Ansible refers to its host file as an inventory file. The inventory file has a default location in /etc/ansible/hosts, but can also be specified directly within a playbook locally and used with the -i hosts.yml option, where hosts happens to be in the inventory file name. Within the inventory file, you can simply list all the devices/hosts or make use of group names using brackets which classifies devices you are controlling at what times and for what purpose.

Step 5 - Create Ansible Host File

The host file will be created in the location ~/ltrdcn-3225/ansible/playbooks/aci. Please goto this location and create the file hosts.yml. 

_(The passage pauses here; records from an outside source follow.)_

-- ==== Sys2Proof/Machine/Step.lean ====
section
/-! DEFINITION. One step: fetch, decode, execute (70_reset_and_hazards.md R243). -/

namespace Sys2Proof.Machine

/-- A machine whose configuration does not meet R141 does not start (log 7). A halted machine stays as it is (log 9). A
running one fetches `M[pc]`, decodes it and executes it; an invalid word raises `InvalidInstruction`. -/
def step (s : State) : Host.Outcome State Fault Refusal :=
  if s.configLegal then
    match s.runState with
    | .halted => stepHalted s
    | .running =>
      match decode s.fetch with
      | .valid i => exec i s
      | .invalid w => stepInvalid w s
  else .refused .illegalConfiguration

/-- `s` with an instruction word stored where the next step fetches: at `pc`. Only a running machine fetches, so the
machine is running (log 25). -/
def State.withFetchWord (s : State) (nbits w : Nat) : State :=
  { s.writeMem s.pc (tableWord nbits w) with runState := .running }

end Sys2Proof.Machine
end

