theorem CacheLevel.holdsRecent_install {l : CacheLevel} (h : l.wf = true) (pick : WayPick) (free : Nat) (m : Memory)
    (a : Addr) : (l.install pick free m a).HoldsRecent a (m.read a.toNat) := by
  obtain ⟨hlegal, -, -⟩ := CacheLevel.wf_iff.mp h
  obtain ⟨r, w, hr, hlen, hw, hc, -⟩ := CacheLevel.install_eq_put h pick free m a
  have hrow := l.rowAt_install pick free m a
  rw [hr, Option.map_some, Row.install, hc] at hrow
  have hway := Row.getElem?_put (v := w) (tag := tagOf l.params a)
    (data := m.readBlock (blockBase l.params a) l.params.blockSize) (hlen ▸ hw)
  rw [if_pos rfl] at hway
  exact ⟨_, w, hrow, Row.matchesAt_iff.mpr ⟨_, hway, rfl, rfl⟩, CacheLevel.readWay_readBlock hlegal hrow hway rfl,
    Row.getLast?_recency_touch _ w⟩

/-- When the levels of `t` are those of a state with the invariant after an install in each. -/
theorem State.holdsRecent_of_installs {s t : State} {pick : WayPick} {free : LevelName → Nat} {m : Memory} {a : Addr}
    (h : s.inv = true) (h1 : t.l1 = s.l1.install pick (free .L1) m a)
    (h2 : t.l2 = s.l2.map fun l => l.install pick (free .L2) m a) {n : Nat} {l : CacheLevel}
    (hl : t.level? n = some l) : l.HoldsRecent a (m.read a.toNat) := by
  obtain ⟨-, -, hwf1, hwf2⟩ := State.inv_iff.mp h
  rcases State.level?_cases hl with ⟨-, rfl⟩ | ⟨-, hl2⟩
  · rw [h1]
    exact CacheLevel.holdsRecent_install hwf1 _ _ _ _
  · obtain ⟨l', hl', rfl⟩ := Option.map_eq_some_iff.mp (h2.symm.trans hl2)
    exact CacheLevel.holdsRecent_install (hwf2 l' hl') _ _ _ _

/-- A load that misses every configured level: the word from memory, an install in each, and the misses (R174). -/
theorem State.cacheLoad_of_misses {s : State} {a : Addr} (h1 : s.lookupLevel .L1 a = none)
    (h2 : s.l2 ≠ none → s.lookupLevel .L2 a = none) : ∃ u, s.cacheLoad a = (s.readMem a, u)
      ∧ u.l1 = s.l1.install s.opts.freeWayPick (Config.freeInstallWay .L1 s.draws) s.mem a
      ∧ u.l2 = s.l2.map (fun l => l.install s.opts.freeWayPick (Config.freeInstallWay .L2 s.draws) s.mem a)
      ∧ u.trace = s.trace ++ Event.cache .L1 .miss s.pc a (rowOf s.l1.params a) ::
        (match s.l2 with | none => [] | some l => [Event.cache .L2 .miss s.pc a (rowOf l.params a)]) := by
  cases hl2 : s.l2 with
  | none => exact ⟨_, State.cacheLoad_of_miss_without_L2 h1 hl2, rfl, hl2, rfl⟩
  | some l =>
    refine ⟨_, State.cacheLoad_of_miss_L2 h1 hl2 (h2 (by simp [hl2])), rfl,
      congrArg (Option.map (CacheLevel.install · _ _ _ a)) hl2, ?_⟩
    simp only [← State.cacheEvent_L2 hl2]
    exact (State.installLevel_L2_trace (s := (s.emit _).emit _) hl2 a).trans (List.append_assoc _ _ _)

/-- Settles O28: every configured level installs the block from memory, and an install leaves it most recently used. -/
theorem loadMissesEveryLevel : Obligations.LoadMissesEveryLevel := by
  intro a b imm s addr install hmiss1 hmiss2
  obtain ⟨u, hload, hl1, hl2, htrace⟩ := State.cacheLoad_of_misses hmiss1 hmiss2
  obtain ⟨hlw, hwrote, hadv, hmem, hrun, hopts⟩ := exec_lw_of_cacheLoad (b := b) hload
  exact ⟨_, hlw, hwrote, hadv, hl1, hl2, hmem, hrun, hopts, htrace, fun hinv _ _ hl =>
    State.holdsRecent_of_installs (free := fun n => Config.freeInstallWay n s.draws) hinv hl1 hl2 hl⟩

/-! ### A store (R176 to R179) -/

/-- Settles O29: the laws of `State.cacheStore`, with the memory after the store as what the levels install from. -/
theorem storeWritesThroughAndInstalls : Obligations.StoreWritesThroughAndInstalls := by
  intro a b imm s addr
  obtain ⟨t, hsw, hregs, hadv, hsame, hother, hrun, hopts, -⟩ := (loadAndStoreAlwaysComplete a b imm s).2
  cases (exec_sw a b imm s).symm.trans hsw
  obtain ⟨-, -, hmem, -⟩ := s.cacheStore_frame addr (s.readReg b)
  refine ⟨_, hsw, hregs, hadv, hsame, hother, ?_, ?_, hrun, hopts, s.cacheStore_trace addr (s.readReg b)⟩
  · rw [State.incrPc_mem, hmem]
    exact s.cacheStore_l1 addr (s.readReg b)
  · rw [State.incrPc_mem, hmem]
    exact s.cacheStore_l2 addr (s.readReg b)

/-- Settles O30: every level installs from the memory that holds the stored word. -/
theorem storeLeavesTheStoredWordInEveryLevel : Obligations.StoreLeavesTheStoredWordInEveryLevel := by
  intro a b imm s t addr hinv ht n l hl
  obtain ⟨u, hu, -, -, hsame, -, hl1, hl2, -⟩ := storeWritesThroughAndInstalls a b imm s
  cases ht.symm.trans hu
  rw [← hsame]
  exact State.holdsRecent_of_installs (free := fun n => Config.freeInstallWay n s.draws) hinv hl1 hl2 hl

end Sys2Proof.Machine
end

section
/-! ## The stale hit (45_cache_hierarchy.md R183)

A store installs without looking up, so a second install of one block goes into a second way, and the ascending scan
keeps finding the first. -/

namespace Sys2Proof.Machine

theorem CacheLevel.rowAt_empty {p : LevelParams} (h : legalLevel p = true) (a : Addr) :
    (CacheLevel.empty p).rowAt a = some (emptyRow p) := by
  obtain ⟨r, hr, -⟩ := CacheLevel.rowAt_isSome (CacheLevel.wf_empty h) a
  rw [hr, List.eq_of_mem_replicate (List.mem_of_getElem? hr)]

/-- An empty level misses. -/
theorem CacheLevel.lookup_empty (p : LevelParams) (pick : WayPick) (free : Nat) (a : Addr) :
    (CacheLevel.empty p).lookup pick free a = none := by
  refine Option.eq_none_iff_forall_ne_some.mpr fun w hw => ?_
  obtain ⟨r, hr, hmatch⟩ := CacheLevel.lookup_some hw
  obtain ⟨-, -, hinvalid⟩ := CacheLevel.row_of_empty (List.mem_of_getElem? hr)
  cases (hinvalid w).symm.trans (Row.validAt_of_matchesAt hmatch)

# hosts file for Ansible playbook
---
all:
  children:
    aci:
      hosts:
        apic:
          ansible_host: 10.0.226.43

Main Playbook

As previously mentioned, Ansible calls its configuration and orchestration framework "playbooks" and is a collections of "play(s)" or tasks for configuration management and deployment to a device or multiple devices. While playbooks can be represented as a single file, Ansible best practices recommend a particular directory structure for playbooks that you built using roles for better organization and reuse. You built all of this over the last three sections. You now need to build the main playbook file, which would look like the below:

The below playbook file you will use for this lab designates the following behaviors, for each role ‘x’:

  • If roles/x/tasks/main.yml exists, tasks listed therein will be added to the play
  • If roles/x/handlers/main.yml exists, handlers listed therein will be added to the play
  • If roles/x/vars/main.yml exists, variables listed therein will be added to the play
  • If roles/x/defaults/main.yml exists, variables listed therein will be added to the play
  • If roles/x/meta/main.yml exists, any role dependencies listed therein will be added to the list of roles (1.3 and later)
  • Any copy, script, template or include tasks (in the role) can reference files in roles/x/{files,templates,tasks}/ (dir depends on task) without having to path them relatively or absolutely

Ansible module_defaults

Ansible allows you to define default values for modules in the playbooks. This is done by defining a module_defaults section in the playbook. The module_defaults section is a dictionary that contains key/value pairs for the default values of the modules. Cisco has introduced in latest versions of Ansible the capability to define the default values for the ACI modules.

This capability simplifies the playbook structure and makes it more readable since it avoids the repetition in the definition of the variables for each module. Here we will define the default values needed to authenticate to the APIC, for which Ansible will pass these defaults to each task that under the roles.

Step 6 - Create main playbook

The host file will be created in the location ~/ltrdcn-3225/ansible/playbooks/aci. Please goto this location and create the file site.yml and add the following content. 


---
# main playbook
- name: APIC Tenant Configuration playbook
  hosts: apic
  gather_facts: false
  module_defaults:
    group/cisco.aci.all:
      hostname: "{{ansible_host}}"
      username: "{{ username }}"
      password: "{{ password }}"
      validate_certs: false
      use_ssl: true
  roles:
    - role: apic

Now we can proceed to execute the ansible playbooks.